Now, the Applicant’s Statement of Disability has appropriate sections to “fill in the blank”; but one’s story should not be merely a matter of filling in the blank; instead, it should be a narrative — a coordination of the story, consistent with the medical narrative report obtained from the doctor; and finally, a legal memorandum arguing the law.  The weaving of these elements, in my experience, constitutes what I consider to be a successful disability retirement application.

Sincerely,

Robert R. McGill, Esquire

Federal Disability Retirement: Symptoms versus Diagnosis

If disability retirement were merely a matter of determining the proper diagnosis of a medical condition, and having a doctor ascribe a percentage rating of disability, then the process of disability retirement would substantively be altered, and perhaps there would be far fewer cases to adjudicate at the Merit Systems Protection Board level.  For, if the criteria were that ‘cut and dry’, there would be little for OPM and the applicant & the applicant’s lawyer to argue over.

However, it rarely is that ‘cut and dry’ — because the major battle is rarely over the diagnosis; it is rarely over an issue concerning a percentage ascription of disability; rather, it is over the symptoms manifested, the significance of such symptoms upon the type of work one does, and in the impact such symptoms have upon the essential elements of one’s job.

That is why descriptive terms are important in disability retirement law.

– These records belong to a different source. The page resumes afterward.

-- ==== Sys2Proof/Machine/Step.lean ====
section
/-! DEFINITION. The step function of the machine, and the state in which a given instruction runs next. -/

namespace Sys2Proof.Machine

open Sys2Proof

/-- One step is one pulse (40_pulse.md R81). -/
def step (s : State) : Host.Outcome State Fault Refusal := pulse s

/-- The state `s` with the instruction that opcode_table.json numbers as `w` where the next step fetches (log 2, 14). -/
def State.withFetchWord (s : State) (nbits w : Nat) : State :=
  s.placePair (tablePair nbits w).1 (tablePair nbits w).2

end Sys2Proof.Machine
end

It is not so important ‘what it is’, as opposed to ‘how it is characterized’.  From this perspective, it is important for a disability retirement attorney to be more of a poet than to be cold and analytical — although, the best approach would be to have a little bit of both.

Remember to always know the context — the applicant will not be standing in front of an OPM representative showing how terrible the applicant’s medical condition is; there will be no visual presentation; everything is based upon a narrative — the applicant’s statement, the medical documentation, the legal memorandum of the attorney, etc.  Thus, it is all-important for the attorney who represents a disability retirement applicant to have a good command of the English language.

Sincerely,

Robert R. McGill, Esquire

Remember the Details in Your FERS Disability Retirement Application

At each state of attempting to get a Federal disability retirement application approved, it is important to “remember the details”.  For example, at the Merit Systems Protection Board level, in conducting a Hearing, remember that if the best medical evidence/testimony you are able to provide is through a health professional other than an “M.D.” (e.g., a Therapist, a Nurse Practitioner, a Chiropractor, etc.), always point out the unique credentials of the provider, to include whether in the particular state in which he/she practices, if greater latitude and responsibilities are given to the practitioner.

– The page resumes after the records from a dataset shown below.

/-- The memory hypothesis of StoreWordStores, StoreThenLoadReturnsValue, PushWritesThenIncrements and the others. -/
theorem witness_wf : (start 0 0 [] [(65535, 1), (0, 2)]).mem.wf := by decide

/-- The clauses of CommonRule: the opcode, and bank 0b11 in each operand. -/
theorem witness_commonRule : (opcodeField 0xCFFF).toNat = 12 ∧ (OperandCode.bankBits 0x30 = 3 ∨ OperandCode.bankBits 0x00 = 3) ∧
    (OperandCode.bankBits 0x2F = 3 ∨ OperandCode.bankBits 0x3F = 3) := by decide

/-- BranchesCompareAndPush: 0xFFFF against 0xFFFF and 0 against 0xFFFF give both answers of all four comparisons, with the
last slot free and with none. -/
theorem witness_branches :
    let s := start 0 65535 [(regR 1, 0xFFFF), (regR 2, 0xFFFF)] []
    let full := start 0 65536 [(regR 1, 0xFFFF)] []
    s.mem.wf ∧ full.mem.wf ∧ s.stackLast.toNat < 65536 ∧ 65536 ≤ full.stackLast.toNat ∧
    (s.reg (regR 1)).toNat = (s.reg (regR 2)).toNat ∧ (s.reg (regR 0)).toNat ≠ (s.reg (regR 1)).toNat ∧
    (s.reg (regR 0)).toNat < (s.reg (regR 1)).toNat ∧ ¬ (s.reg (regR 1)).toNat < (s.reg (regR 2)).toNat ∧
    (s.reg (regR 1)).toNat > (s.reg (regR 0)).toNat ∧ ¬ (s.reg (regR 1)).toNat > (s.reg (regR 2)).toNat := by decide

/-- RetPopsPc and PopDecrementsThenReads: the empty and the full stack. -/
theorem witness_pop : (start 10 0 [] []).stackLast.toNat ≤ 65536 ∧ (start 10 65536 [] []).stackLast.toNat ≤ 65536 := by
  decide

/-- PushWritesThenIncrements: the last slot, and none left. -/
theorem witness_push : (start 0 65535 [] []).stackLast.toNat < 65536 ∧ 65536 ≤ (start 0 65536 [] []).stackLast.toNat := by
  decide

/-- The branch of the witnesses below: BRANCH_EQUAL R0, R0, 8 with one slot left, at the last pc that fetches. -/
def branching : State := start 65534 65535 [] []

/-- RetResumesAtTheBranch. -/
theorem witness_retResumes : ∃ t, branching.mem.wf ∧ branching.fault = none ∧ branching.pc.toNat < 65535 ∧
    takesBranch (.branchEqual 0 0 8) branching = true ∧ exec (.branchEqual 0 0 8) branching = .next t ∧ t.fault = none :=
  ⟨_, by decide, rfl, by decide, by decide, rfl, rfl⟩

/-- NextFetchSeesTheStore, at the last pc it speaks of. -/
theorem witness_nextFetch : (start 65532 0 [] []).mem.wf ∧ (start 65532 0 [] []).pc.toNat + 3 < 65536 := by decide

/-- OnlyOperandOneIsWritten: NOT_CONST R0 and the register S0. -/
theorem witness_onlyOperandOne : ∃ t, State.reset.fault = none ∧ exec (.notConst 0 0 1) State.reset = .next t ∧
    t.fault = none ∧ ∀ c, destinationCode (.notConst 0 0 1) = some c → c ≠ codeOf (regS 0) :=
  ⟨_, rfl, rfl, rfl, fun c h => by cases h; decide⟩

/-- OnlyStoresAndPushesWriteMemory: a store at 0 and the address 65535; and a taken branch with the slot at 65535. -/
theorem witness_onlyStores : (∃ t, exec (.storeWord 0 0) State.reset = .next t ∧ t.fault = none ∧
    storeAddress (.storeWord 0 0) State.reset ≠ some 65535) ∧
    storeAddress (.branchEqual 0 0 8) branching = some 65535 := ⟨⟨_, rfl, rfl, by decide⟩, by decide⟩

/-- OnlyBranchesAndRetMoveTheStack. -/
theorem witness_stackMoves : (∃ t, exec (.branchEqual 0 0 8) branching = .next t ∧ t.fault = none) ∧
    (∃ t, exec (.ret 0 0) branching = .next t ∧ t.fault = none) := ⟨⟨_, rfl, rfl⟩, ⟨_, rfl, rfl⟩⟩

/-- ZeroMemoryRunsAsNops: one NOP up to 65536. -/
theorem witness_zeroMemory : (start 65534 0 [] []).fault = none ∧ (start 65534 0 [] []).pc.toNat + 2 * 1 = 65536 ∧
    ∀ a, (start 65534 0 [] []).pc.toNat ≤ a → a < (start 65534 0 [] []).pc.toNat + 2 * 1 →
      (start 65534 0 [] []).word a = 0 := ⟨rfl, by decide, fun _ _ _ => rfl⟩

/-- JumpToItselfStaysPut: JUMP 65534 at 65534. -/
theorem witness_jumpToItself :
    let s := start 65534 0 [] [(65534, 0xA000), (65535, 0xFFFE)]
    s.fault = none ∧ s.pc.toNat < 65535 ∧ decode (s.word s.pc.toNat) (s.word (s.pc.toNat + 1)) =
      .jump (codeOf (regR 0)) (codeOf (regR 0)) (BitVec.ofNat 16 s.pc.toNat) := by decide

/-- PulseCommandSteps: a pulse that completes and one that raises. -/
theorem witness_pulse : (∃ t, step State.reset = .next t ∧ t.fault = none) ∧
    (∃ t, step (start 65535 0 [] []) = .next t ∧ t.fault = some .outOfBounds) := ⟨⟨_, rfl, rfl⟩, ⟨_, rfl, rfl⟩⟩

/-- StackUnderflowIsNeverRaised: a RET on an empty stack, and a command that replies. -/
theorem witness_underflow : (start 10 0 [] [(10, 0xC000)]).fault = none ∧ (start 10 0 [] [(10, 0xC000)]).stackLast = 0 ∧
    fetch (start 10 0 [] [(10, 0xC000)]) = .ok (packWord0 12 (codeOf (regR 0)) (codeOf (regR 0)), 0) ∧
    runCommand .reset State.reset = .next (State.reset, .nothing) := ⟨rfl, rfl, rfl, rfl⟩

/-- LoadCommandCopies: an image that just fits and one that is a word too long. -/
theorem witness_load : State.reset.mem.wf ∧ State.reset.fault = none ∧ 65534 + [1#16, 2].length ≤ 65536 ∧
    65536 < 65535 + [1#16, 2].length := by decide

/-- OnlyResetClearsTheLatch. -/
theorem witness_latchStays : (latched .undefined).fault = some .undefined ∧ Command.reset ∉ [Command.pulse] ∧
    runCommands [.pulse] (latched .undefined) = .next (latched .undefined, [.result .undefined]) :=
  ⟨rfl, by decide, rfl⟩

end Sys2Proof.Tests
end

section
/-! Memory accesses by address: where a read and a write succeed, and what a write leaves unchanged. -/

namespace Sys2Proof.Machine

open Sys2Proof

/-- A write below 65536 replaces the memory and nothing else (00_scope.md R14). -/
theorem memWrite_eq {a : Nat} (h : a < 65536) (v : Word) (s : State) :
    memWrite a v s = .ok { s with mem := s.mem.write a v } := by simp [memWrite, h]

/-- A write from 65536 on is out of bounds (00_scope.md R14, 20_memory.md R43). -/
theorem memWrite_error {a : Nat} (h : 65536 ≤ a) (v : Word) (s : State) :
    memWrite a v s = .error .outOfBounds := by
  simp [memWrite, Nat.not_lt.2 h]

/-- The word just written is read back from the state. -/
theorem word_of_mem_write {s t : State} (hs : s.mem.wf) {a : Nat} {v : Word} (ht : t.mem = s.mem.write a v) :
    t.word a = v := by
  rw [State.word, ht, read_write_same hs]

/-- A memory write at `a` keeps the words at all other addresses. -/
theorem memKeptExcept_of_mem_write {s t : State} {a : Nat} {v : Word} (ht : t.mem = s.mem.write a v) :
    MemKeptExcept a s t := by
  intro b hb
  rw [State.word, ht, read_write_other hb, State.word]

/-- Settles O11: `memRead` and `memWrite` split at 65536, and a write replaces one word of the memory alone. -/
theorem memoryAccesses : Obligations.MemoryAccesses := by
  intro a v s
  refine ⟨fun h => memRead_eq h s, fun h hs => ?_, fun h => ⟨memRead_error h s, memWrite_error h v s⟩⟩
  exact ⟨_, memWrite_eq h v s, word_of_mem_write hs rfl, memKeptExcept_of_mem_write rfl, fun _ => rfl, ⟨rfl, rfl⟩, rfl⟩

end Sys2Proof.Machine
end

section
/-! Encoding: the layout of word 0, the registers operand codes name, and the errors that the fields of a fetched pair
raise (30_encoding.md R61, R62, R68, R69). -/

namespace Sys2Proof.Machine

open Sys2Proof

/-! ### Fields and operand codes as numbers -/

/-- Settles O3: the quotients and remainders of `fields_toNat` add up to the word. -/
theorem wordZeroLayout : Obligations.WordZeroLayout := by
  intro w0
  obtain ⟨hopc, h1, h2⟩ := fields_toNat w0
  omega

/-- The bank bits of an operand code are its upper two. -/
theorem bankBits_toNat (c : OperandCode) : c.bankBits.toNat = c.toNat / 16 := by
  have := c.isLt
  simp only [OperandCode.bankBits, BitVec.extractLsb'_toNat, Nat.shiftRight_eq_div_pow]
  omega

/-- Bank 0b11 holds the codes from 0x30 on. -/
theorem bankBits_eq_three_iff (c : OperandCode) : c.bankBits = 3 ↔ 0x30 ≤ c.toNat := by
  have := c.isLt
  rw [← BitVec.toNat_inj, bankBits_toNat, show (3 : BitVec 2).toNat = 3 from rfl]
  omega

/-- A register's code as a number: sixteen codes a bank. -/
theorem codeOf_toNat (n : RegName) : (codeOf n).toNat = (bankCode n.bank).toNat * 16 + n.index.val := by
  obtain ⟨b, i⟩ := n
  revert i
  cases b <;> decide

/-- A code with the number of a register's code resolves to that register. -/
theorem resolve_of_toNat {c : OperandCode} (n : RegName)
    (h : c.toNat = (bankCode n.bank).toNat * 16 + n.index.val) : resolve c = .ok n :=
  resolve_eq_ok.2 (BitVec.eq_of_toNat_eq (h.trans (codeOf_toNat n).symm))

/-- Settles O4: each valid code is the code of the register it is said to name, and the rest have bank 0b11. -/
theorem operandCodesNameRegisters : Obligations.OperandCodesNameRegisters := by
  intro c
  refine ⟨fun i h => resolve_of_toNat ⟨.r, i⟩ ?_, fun i h => resolve_of_toNat ⟨.s, i⟩ h,
    fun i h => resolve_of_toNat ⟨.t, i⟩ h, fun h => resolve_error_iff.2 ((bankBits_eq_three_iff c).2 h)⟩
  exact h.trans (Nat.zero_add _).symm

/-- The bank bits of operand1 are w0[11:10] (30_encoding.md R69). -/
theorem bankBits_operand1Field (w0 : Word) : (operand1Field w0).bankBits = w0.extractLsb' 10 2 := by
  apply BitVec.eq_of_toNat_eq
  rw [bankBits_toNat, (fields_toNat w0).2.1, BitVec.extractLsb'_toNat, Nat.shiftRight_eq_div_pow]
  omega

/-- The bank bits of operand2 are w0[5:4] (30_encoding.md R69). -/
theorem bankBits_operand2Field (w0 : Word) : (operand2Field w0).bankBits = w0.extractLsb' 4 2 := by
  apply BitVec.eq_of_toNat_eq
  rw [bankBits_toNat, (fields_toNat w0).2.2, BitVec.extractLsb'_toNat, Nat.shiftRight_eq_div_pow]
  omega

/-- The bank bits of operand3 are w1[15:14] (30_encoding.md R69). -/
theorem bankBits_operand3Field (w1 : Word) : (operand3Field w1).bankBits = w1.extractLsb' 14 2 := by
  apply BitVec.eq_of_toNat_eq
  rw [bankBits_toNat, operand3Field]
  simp only [BitVec.extractLsb'_toNat, Nat.shiftRight_eq_div_pow]
  omega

Thus, it may be that in one state a Nurse Practitioner can exam, diagnose, and prescribe a medication regimen without the direct oversight of a medical doctor, whereas in other states such latitude may not be allowed. This should be pointed out to the Judge, to emphasize greater credibility of the testimony of the practitioner.

Further, remember that in Vanieken-Ryals v. OPM (U.S. Court of Appeals for the Federal Circuit, November, 2007), the Court therein reiterated that the medical documentation/evidence required must come from a ‘licensed physician or other appropriate practitioner’, and so long as that medical practitioner utilizes “established diagnostic criteria” and that which is “consistent with generally accepted professional standards”, the testimony cannot be undermined.

Use the strengths of the case you have, and emphasize the little details that matter.